Exercise materials.
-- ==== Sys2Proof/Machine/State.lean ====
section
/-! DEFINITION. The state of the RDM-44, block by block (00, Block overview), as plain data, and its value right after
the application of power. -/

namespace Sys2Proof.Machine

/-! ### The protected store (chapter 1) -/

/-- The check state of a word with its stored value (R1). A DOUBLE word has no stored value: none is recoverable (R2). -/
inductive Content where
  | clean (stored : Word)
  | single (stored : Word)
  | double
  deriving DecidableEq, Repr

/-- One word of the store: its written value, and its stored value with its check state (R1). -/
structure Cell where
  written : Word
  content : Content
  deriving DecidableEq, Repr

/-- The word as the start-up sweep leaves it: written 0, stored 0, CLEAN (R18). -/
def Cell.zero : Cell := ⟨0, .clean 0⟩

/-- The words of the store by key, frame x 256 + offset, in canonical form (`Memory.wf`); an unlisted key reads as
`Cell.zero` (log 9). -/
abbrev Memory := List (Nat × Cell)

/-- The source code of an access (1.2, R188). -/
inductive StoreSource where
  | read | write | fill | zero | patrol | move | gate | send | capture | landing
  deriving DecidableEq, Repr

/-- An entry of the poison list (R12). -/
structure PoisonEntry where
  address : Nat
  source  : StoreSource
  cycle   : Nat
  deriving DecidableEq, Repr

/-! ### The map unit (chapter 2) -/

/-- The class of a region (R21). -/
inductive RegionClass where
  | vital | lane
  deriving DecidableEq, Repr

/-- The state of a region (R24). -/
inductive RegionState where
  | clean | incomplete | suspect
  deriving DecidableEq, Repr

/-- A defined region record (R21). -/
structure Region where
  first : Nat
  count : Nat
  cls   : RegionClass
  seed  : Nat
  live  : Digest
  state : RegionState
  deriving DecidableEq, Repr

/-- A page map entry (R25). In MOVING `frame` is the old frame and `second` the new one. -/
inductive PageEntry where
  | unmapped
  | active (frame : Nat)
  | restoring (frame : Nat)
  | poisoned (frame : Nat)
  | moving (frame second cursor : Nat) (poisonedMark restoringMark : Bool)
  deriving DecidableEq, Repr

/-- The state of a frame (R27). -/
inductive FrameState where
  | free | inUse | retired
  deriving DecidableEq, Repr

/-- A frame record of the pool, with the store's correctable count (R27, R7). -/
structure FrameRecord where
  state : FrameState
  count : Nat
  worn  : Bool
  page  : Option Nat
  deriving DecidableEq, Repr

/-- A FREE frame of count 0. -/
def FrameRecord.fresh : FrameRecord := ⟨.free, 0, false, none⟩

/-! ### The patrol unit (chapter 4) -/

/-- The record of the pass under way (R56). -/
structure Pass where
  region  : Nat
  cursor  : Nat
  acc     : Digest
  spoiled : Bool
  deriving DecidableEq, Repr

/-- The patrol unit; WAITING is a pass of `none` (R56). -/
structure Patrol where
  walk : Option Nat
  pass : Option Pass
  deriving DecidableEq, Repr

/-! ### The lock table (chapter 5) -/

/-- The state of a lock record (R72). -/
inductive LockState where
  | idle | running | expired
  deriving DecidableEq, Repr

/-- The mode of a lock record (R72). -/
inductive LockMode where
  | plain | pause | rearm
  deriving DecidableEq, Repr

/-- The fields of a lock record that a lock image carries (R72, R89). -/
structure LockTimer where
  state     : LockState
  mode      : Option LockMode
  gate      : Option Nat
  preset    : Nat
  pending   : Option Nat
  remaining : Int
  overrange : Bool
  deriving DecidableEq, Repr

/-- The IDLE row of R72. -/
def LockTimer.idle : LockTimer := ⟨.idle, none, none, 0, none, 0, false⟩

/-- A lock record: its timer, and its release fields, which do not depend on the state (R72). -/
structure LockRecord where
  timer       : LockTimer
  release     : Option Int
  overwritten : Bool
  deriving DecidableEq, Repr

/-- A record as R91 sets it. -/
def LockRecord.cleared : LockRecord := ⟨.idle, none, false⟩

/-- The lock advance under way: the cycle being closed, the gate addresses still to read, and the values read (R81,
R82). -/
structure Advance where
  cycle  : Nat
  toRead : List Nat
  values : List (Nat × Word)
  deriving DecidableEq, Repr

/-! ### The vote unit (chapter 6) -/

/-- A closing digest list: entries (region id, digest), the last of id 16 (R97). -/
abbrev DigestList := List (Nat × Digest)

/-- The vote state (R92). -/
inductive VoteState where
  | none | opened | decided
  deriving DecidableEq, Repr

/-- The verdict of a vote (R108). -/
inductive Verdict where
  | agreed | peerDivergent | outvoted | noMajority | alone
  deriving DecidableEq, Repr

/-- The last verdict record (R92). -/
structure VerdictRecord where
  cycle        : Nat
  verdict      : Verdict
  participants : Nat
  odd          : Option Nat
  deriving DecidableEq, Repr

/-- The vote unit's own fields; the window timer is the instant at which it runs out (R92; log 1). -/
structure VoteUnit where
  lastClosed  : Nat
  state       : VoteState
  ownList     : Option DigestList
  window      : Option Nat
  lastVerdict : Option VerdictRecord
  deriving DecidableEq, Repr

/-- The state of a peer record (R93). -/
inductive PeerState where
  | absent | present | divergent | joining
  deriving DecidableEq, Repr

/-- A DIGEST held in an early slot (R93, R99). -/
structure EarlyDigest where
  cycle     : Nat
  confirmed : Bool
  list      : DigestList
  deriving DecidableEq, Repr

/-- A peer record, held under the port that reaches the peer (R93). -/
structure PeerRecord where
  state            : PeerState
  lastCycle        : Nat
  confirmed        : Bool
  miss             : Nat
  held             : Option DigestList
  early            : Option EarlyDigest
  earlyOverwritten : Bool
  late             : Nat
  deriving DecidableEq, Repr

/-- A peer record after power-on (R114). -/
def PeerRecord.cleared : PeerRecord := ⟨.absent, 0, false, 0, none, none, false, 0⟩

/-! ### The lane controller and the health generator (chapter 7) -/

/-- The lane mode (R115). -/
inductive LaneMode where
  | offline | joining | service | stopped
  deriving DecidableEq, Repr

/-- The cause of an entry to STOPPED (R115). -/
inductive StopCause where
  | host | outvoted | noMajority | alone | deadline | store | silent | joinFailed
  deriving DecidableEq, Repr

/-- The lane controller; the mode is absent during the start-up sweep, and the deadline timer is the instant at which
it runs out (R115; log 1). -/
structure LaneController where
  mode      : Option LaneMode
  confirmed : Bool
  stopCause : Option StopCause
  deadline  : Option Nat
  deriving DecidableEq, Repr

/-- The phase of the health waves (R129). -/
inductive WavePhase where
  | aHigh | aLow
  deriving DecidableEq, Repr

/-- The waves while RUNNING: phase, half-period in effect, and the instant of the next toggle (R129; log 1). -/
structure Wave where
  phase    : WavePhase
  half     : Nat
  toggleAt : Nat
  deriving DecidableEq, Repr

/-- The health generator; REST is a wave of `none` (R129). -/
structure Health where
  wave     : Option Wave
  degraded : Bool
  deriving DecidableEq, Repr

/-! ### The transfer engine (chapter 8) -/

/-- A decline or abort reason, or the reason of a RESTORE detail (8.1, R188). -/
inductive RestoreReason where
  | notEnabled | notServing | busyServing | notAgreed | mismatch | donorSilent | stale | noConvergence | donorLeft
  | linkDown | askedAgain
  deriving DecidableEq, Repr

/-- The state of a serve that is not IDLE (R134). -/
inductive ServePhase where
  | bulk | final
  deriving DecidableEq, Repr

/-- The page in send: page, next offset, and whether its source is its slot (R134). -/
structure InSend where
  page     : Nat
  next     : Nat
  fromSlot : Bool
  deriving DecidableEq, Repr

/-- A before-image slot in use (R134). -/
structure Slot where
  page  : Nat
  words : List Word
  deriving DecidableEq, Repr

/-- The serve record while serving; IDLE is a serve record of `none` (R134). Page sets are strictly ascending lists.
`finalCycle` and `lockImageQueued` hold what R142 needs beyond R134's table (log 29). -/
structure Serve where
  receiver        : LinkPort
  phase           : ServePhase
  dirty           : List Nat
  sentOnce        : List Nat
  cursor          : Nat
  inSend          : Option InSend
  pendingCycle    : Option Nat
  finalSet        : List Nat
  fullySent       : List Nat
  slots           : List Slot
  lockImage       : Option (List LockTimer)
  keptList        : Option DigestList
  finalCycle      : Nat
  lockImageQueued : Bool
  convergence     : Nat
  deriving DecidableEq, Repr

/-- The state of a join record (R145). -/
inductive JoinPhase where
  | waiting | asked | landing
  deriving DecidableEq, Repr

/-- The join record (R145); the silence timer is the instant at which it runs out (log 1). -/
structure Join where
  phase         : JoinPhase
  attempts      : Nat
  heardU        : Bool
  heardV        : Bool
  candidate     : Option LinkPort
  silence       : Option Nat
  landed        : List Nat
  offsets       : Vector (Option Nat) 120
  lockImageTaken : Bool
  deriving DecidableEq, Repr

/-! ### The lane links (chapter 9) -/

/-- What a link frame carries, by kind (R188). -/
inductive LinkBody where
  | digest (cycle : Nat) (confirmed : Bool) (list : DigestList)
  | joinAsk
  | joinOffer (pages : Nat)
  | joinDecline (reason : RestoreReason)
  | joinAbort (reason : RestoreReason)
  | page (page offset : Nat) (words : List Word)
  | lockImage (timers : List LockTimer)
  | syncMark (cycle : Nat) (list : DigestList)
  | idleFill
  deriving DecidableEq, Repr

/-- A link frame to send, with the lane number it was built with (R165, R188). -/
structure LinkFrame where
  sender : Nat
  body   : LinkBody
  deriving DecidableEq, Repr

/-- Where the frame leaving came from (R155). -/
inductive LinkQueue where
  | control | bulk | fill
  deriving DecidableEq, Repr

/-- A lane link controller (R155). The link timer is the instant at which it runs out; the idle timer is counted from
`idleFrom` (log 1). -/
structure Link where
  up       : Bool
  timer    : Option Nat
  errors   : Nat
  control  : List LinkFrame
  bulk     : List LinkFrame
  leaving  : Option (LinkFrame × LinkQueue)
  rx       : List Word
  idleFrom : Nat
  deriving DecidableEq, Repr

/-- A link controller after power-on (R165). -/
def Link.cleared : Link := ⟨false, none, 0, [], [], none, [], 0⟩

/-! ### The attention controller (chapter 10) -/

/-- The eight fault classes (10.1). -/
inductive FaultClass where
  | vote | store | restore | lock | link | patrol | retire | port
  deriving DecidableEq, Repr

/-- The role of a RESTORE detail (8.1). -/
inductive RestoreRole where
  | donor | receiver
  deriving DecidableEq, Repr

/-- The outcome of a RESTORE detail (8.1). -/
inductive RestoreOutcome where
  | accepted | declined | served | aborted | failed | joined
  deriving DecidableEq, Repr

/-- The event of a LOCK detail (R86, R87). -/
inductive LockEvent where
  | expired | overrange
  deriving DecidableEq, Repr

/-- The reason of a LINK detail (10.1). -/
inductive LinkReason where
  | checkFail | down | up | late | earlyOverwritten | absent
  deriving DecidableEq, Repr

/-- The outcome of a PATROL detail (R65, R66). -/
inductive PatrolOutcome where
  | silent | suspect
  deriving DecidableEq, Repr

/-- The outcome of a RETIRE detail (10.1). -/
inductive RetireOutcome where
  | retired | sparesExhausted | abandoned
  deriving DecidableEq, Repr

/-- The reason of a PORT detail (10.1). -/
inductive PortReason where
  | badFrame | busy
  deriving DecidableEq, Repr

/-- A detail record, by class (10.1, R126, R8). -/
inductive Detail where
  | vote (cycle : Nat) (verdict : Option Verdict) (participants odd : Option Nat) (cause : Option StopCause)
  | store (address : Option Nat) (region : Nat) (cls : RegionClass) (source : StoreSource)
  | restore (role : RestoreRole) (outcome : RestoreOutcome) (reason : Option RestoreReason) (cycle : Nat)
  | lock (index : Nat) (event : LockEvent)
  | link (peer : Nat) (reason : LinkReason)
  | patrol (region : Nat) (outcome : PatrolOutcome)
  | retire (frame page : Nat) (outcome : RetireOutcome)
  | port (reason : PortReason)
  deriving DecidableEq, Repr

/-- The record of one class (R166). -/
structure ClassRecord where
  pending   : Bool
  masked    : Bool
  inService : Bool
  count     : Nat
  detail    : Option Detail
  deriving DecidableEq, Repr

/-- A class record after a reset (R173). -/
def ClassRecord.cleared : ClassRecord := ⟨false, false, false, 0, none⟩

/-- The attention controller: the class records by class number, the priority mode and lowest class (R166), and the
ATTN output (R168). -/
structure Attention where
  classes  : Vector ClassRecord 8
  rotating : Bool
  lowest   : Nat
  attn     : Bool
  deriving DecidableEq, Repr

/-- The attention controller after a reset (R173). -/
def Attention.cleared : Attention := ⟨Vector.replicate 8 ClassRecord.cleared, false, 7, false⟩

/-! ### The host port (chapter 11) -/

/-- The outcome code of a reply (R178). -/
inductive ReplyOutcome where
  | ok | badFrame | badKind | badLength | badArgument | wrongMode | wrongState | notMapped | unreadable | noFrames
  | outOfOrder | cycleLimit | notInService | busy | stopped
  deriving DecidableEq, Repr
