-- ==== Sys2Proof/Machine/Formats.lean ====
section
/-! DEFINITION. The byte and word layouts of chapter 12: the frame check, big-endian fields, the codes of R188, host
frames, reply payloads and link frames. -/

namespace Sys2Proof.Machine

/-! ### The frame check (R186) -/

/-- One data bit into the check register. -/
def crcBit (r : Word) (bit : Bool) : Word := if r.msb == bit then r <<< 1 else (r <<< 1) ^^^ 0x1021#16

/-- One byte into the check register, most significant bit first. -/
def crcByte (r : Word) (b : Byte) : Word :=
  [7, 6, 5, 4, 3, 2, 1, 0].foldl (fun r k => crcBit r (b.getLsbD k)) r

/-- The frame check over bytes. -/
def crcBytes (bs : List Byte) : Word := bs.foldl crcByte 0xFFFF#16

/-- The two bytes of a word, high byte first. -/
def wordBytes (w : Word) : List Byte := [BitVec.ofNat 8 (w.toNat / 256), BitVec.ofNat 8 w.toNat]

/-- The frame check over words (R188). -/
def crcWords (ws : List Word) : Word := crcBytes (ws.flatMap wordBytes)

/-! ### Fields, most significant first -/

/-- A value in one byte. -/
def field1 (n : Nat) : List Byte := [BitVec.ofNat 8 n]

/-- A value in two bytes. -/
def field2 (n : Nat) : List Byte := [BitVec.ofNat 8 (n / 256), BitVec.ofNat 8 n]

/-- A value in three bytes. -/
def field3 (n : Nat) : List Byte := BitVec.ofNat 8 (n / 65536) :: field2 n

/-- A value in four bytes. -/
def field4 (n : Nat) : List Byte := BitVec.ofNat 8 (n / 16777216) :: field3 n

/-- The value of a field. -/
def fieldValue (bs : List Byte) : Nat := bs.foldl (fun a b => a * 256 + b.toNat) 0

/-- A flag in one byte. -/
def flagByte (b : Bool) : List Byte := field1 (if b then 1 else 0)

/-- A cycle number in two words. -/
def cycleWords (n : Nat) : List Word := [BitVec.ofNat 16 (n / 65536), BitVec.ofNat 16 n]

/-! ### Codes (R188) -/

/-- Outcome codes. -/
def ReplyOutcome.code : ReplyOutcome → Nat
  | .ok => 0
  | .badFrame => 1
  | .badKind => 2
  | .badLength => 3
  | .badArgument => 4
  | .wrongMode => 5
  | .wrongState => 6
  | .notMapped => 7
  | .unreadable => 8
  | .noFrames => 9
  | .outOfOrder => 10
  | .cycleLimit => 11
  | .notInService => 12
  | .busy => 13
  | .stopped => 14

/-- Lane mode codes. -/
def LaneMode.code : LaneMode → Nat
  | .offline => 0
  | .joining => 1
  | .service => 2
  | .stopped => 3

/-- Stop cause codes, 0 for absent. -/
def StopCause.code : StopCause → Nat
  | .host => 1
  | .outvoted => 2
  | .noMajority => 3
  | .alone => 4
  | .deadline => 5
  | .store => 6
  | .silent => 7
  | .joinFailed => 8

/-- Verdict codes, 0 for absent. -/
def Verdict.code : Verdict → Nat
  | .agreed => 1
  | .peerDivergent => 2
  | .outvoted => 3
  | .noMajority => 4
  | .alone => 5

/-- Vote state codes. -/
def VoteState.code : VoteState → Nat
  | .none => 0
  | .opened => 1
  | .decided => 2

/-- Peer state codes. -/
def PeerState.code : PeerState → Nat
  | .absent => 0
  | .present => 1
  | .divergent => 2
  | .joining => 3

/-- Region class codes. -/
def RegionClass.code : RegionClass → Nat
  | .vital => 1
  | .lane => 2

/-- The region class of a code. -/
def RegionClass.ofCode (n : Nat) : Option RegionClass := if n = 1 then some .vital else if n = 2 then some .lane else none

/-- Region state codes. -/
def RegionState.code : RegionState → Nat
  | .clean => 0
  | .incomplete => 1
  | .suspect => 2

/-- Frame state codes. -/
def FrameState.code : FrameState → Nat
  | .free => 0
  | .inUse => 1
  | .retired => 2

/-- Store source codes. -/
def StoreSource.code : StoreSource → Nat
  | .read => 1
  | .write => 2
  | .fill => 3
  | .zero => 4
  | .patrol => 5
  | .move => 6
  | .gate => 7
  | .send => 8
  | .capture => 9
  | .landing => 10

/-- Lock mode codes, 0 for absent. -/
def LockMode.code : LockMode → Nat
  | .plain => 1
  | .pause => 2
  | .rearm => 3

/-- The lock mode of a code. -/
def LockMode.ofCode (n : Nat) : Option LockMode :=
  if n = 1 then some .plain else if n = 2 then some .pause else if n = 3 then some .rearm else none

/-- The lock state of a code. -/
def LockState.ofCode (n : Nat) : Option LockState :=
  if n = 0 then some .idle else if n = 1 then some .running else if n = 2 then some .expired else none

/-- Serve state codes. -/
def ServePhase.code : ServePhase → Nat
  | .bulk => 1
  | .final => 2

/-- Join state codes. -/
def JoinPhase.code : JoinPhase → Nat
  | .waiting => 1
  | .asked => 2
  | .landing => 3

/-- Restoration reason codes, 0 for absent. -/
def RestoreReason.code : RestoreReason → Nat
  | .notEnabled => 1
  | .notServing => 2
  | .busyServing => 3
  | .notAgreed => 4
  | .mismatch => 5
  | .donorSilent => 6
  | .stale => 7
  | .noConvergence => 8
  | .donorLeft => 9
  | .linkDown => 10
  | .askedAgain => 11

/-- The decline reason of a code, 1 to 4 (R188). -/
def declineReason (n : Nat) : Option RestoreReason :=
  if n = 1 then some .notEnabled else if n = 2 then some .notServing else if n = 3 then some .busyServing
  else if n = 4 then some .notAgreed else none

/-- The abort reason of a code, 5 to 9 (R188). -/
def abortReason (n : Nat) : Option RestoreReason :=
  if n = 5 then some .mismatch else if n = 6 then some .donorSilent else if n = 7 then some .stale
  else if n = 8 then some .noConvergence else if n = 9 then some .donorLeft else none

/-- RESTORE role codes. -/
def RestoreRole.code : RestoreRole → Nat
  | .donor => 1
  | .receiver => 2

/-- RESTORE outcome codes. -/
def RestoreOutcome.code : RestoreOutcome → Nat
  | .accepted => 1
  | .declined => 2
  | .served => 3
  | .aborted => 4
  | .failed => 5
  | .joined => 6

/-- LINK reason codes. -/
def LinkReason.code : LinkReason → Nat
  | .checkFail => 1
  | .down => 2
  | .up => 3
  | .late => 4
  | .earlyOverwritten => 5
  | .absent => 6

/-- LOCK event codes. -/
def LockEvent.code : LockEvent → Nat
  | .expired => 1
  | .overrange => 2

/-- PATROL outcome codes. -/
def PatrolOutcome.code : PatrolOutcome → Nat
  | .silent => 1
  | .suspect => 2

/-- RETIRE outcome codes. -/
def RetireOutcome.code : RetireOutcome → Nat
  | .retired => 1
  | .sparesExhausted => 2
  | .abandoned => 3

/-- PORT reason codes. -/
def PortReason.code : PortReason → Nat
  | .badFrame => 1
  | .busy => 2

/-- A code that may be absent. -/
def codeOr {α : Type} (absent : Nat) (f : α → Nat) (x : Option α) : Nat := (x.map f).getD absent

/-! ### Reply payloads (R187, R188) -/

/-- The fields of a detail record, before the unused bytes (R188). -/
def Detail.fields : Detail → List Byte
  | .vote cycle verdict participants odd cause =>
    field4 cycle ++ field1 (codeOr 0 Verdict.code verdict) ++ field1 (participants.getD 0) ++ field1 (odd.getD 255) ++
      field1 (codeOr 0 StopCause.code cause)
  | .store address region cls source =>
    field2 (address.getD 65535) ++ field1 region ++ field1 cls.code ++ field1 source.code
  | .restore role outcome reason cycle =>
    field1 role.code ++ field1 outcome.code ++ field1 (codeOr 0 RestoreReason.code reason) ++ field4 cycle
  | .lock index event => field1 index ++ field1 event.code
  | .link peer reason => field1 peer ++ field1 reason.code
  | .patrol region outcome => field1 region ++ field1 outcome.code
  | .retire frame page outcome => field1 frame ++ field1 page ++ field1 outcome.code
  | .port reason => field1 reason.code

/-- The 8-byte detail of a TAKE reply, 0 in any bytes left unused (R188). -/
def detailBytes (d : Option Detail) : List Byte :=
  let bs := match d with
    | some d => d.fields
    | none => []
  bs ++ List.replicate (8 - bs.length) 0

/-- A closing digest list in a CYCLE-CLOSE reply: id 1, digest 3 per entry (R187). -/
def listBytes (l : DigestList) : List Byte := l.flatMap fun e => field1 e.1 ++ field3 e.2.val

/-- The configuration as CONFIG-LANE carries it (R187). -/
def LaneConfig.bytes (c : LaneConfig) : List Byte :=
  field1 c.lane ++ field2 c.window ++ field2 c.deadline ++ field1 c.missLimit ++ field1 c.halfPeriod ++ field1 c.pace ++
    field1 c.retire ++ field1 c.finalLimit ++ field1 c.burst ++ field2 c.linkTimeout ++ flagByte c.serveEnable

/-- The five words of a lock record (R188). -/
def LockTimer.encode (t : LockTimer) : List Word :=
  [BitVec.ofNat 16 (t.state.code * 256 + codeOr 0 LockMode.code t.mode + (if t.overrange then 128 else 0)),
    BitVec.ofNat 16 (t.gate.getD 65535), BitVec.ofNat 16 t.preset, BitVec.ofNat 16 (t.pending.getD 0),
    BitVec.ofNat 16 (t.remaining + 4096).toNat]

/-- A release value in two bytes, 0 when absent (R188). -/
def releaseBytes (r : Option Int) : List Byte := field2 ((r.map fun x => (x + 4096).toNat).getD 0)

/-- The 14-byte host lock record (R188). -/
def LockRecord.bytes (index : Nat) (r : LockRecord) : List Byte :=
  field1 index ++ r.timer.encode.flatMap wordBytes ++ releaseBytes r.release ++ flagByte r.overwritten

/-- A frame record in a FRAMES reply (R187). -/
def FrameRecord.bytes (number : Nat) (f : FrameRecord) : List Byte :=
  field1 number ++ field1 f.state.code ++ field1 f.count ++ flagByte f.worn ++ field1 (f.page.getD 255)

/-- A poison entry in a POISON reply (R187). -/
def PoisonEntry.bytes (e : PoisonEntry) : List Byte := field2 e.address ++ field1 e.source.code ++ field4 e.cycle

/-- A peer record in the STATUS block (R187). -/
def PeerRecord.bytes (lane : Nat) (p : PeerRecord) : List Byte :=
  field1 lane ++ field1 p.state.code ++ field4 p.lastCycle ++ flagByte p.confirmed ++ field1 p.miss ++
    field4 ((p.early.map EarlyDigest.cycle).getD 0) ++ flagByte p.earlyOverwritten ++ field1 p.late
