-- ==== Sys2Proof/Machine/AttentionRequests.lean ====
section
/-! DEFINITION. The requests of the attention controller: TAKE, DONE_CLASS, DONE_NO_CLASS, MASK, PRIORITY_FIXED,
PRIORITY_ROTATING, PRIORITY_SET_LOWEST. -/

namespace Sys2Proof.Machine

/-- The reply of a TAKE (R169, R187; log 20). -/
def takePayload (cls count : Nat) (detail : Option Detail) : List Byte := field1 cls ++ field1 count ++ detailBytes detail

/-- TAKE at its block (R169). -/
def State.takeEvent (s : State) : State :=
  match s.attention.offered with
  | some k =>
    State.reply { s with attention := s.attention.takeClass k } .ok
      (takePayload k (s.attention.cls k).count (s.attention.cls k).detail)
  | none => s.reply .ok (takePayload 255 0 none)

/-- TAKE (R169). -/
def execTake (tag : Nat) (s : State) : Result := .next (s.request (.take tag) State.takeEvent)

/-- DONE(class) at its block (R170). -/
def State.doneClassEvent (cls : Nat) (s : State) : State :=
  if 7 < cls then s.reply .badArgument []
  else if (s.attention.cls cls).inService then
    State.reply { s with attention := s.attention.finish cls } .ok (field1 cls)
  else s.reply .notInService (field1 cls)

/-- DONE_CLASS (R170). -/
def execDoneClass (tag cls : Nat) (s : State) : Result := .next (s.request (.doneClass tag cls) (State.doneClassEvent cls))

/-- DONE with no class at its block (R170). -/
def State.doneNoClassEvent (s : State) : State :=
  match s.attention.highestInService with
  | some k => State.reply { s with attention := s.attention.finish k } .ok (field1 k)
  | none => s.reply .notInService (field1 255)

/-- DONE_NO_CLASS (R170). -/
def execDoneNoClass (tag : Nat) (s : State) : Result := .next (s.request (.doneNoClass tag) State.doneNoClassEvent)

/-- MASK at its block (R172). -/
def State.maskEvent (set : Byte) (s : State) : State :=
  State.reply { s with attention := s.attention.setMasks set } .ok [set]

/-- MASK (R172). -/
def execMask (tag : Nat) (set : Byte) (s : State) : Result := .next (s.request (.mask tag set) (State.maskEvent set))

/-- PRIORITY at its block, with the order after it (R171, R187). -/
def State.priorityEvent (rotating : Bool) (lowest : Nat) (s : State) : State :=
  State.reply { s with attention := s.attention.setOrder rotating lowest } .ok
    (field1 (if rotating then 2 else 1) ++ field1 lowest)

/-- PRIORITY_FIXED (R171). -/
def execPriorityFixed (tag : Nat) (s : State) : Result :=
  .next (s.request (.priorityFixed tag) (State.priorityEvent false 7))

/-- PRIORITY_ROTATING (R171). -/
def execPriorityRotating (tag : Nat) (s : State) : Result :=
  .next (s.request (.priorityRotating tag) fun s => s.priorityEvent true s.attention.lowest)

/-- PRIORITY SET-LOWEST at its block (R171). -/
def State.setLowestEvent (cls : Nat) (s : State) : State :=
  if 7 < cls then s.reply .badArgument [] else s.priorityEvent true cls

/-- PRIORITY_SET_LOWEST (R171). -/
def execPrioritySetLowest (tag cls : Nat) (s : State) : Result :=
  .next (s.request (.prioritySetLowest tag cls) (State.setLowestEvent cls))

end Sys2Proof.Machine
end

The task.
Give back, unchanged, the run of lines in the listing above that begins at the line containing "field1 role.code ++" and ends at the line containing "POISON reply (R187). -/", both included.

Written solution.
    field1 role.code ++ field1 outcome.code ++ field1 (codeOr 0 RestoreReason.code reason) ++ field4 cycle
  | .lock index event => field1 index ++ field1 event.code
  | .link peer reason => field1 peer ++ field1 reason.code
  | .patrol region outcome => field1 region ++ field1 outcome.code
  | .retire frame page outcome => field1 frame ++ field1 page ++ field1 outcome.code
  | .port reason => field1 reason.code

/-- The 8-byte detail of a TAKE reply, 0 in any bytes left unused (R188). -/
def detailBytes (d : Option Detail) : List Byte :=
  let bs := match d with
    | some d => d.fields
    | none => []
  bs ++ List.replicate (8 - bs.length) 0

/-- A closing digest list in a CYCLE-CLOSE reply: id 1, digest 3 per entry (R187). -/
def listBytes (l : DigestList) : List Byte := l.flatMap fun e => field1 e.1 ++ field3 e.2.val

/-- The configuration as CONFIG-LANE carries it (R187). -/
def LaneConfig.bytes (c : LaneConfig) : List Byte :=
  field1 c.lane ++ field2 c.window ++ field2 c.deadline ++ field1 c.missLimit ++ field1 c.halfPeriod ++ field1 c.pace ++
    field1 c.retire ++ field1 c.finalLimit ++ field1 c.burst ++ field2 c.linkTimeout ++ flagByte c.serveEnable

/-- The five words of a lock record (R188). -/
def LockTimer.encode (t : LockTimer) : List Word :=
  [BitVec.ofNat 16 (t.state.code * 256 + codeOr 0 LockMode.code t.mode + (if t.overrange then 128 else 0)),
    BitVec.ofNat 16 (t.gate.getD 65535), BitVec.ofNat 16 t.preset, BitVec.ofNat 16 (t.pending.getD 0),
    BitVec.ofNat 16 (t.remaining + 4096).toNat]

/-- A release value in two bytes, 0 when absent (R188). -/
def releaseBytes (r : Option Int) : List Byte := field2 ((r.map fun x => (x + 4096).toNat).getD 0)

/-- The 14-byte host lock record (R188). -/
def LockRecord.bytes (index : Nat) (r : LockRecord) : List Byte :=
  field1 index ++ r.timer.encode.flatMap wordBytes ++ releaseBytes r.release ++ flagByte r.overwritten

/-- A frame record in a FRAMES reply (R187). -/
def FrameRecord.bytes (number : Nat) (f : FrameRecord) : List Byte :=
  field1 number ++ field1 f.state.code ++ field1 f.count ++ flagByte f.worn ++ field1 (f.page.getD 255)

/-- A poison entry in a POISON reply (R187). -/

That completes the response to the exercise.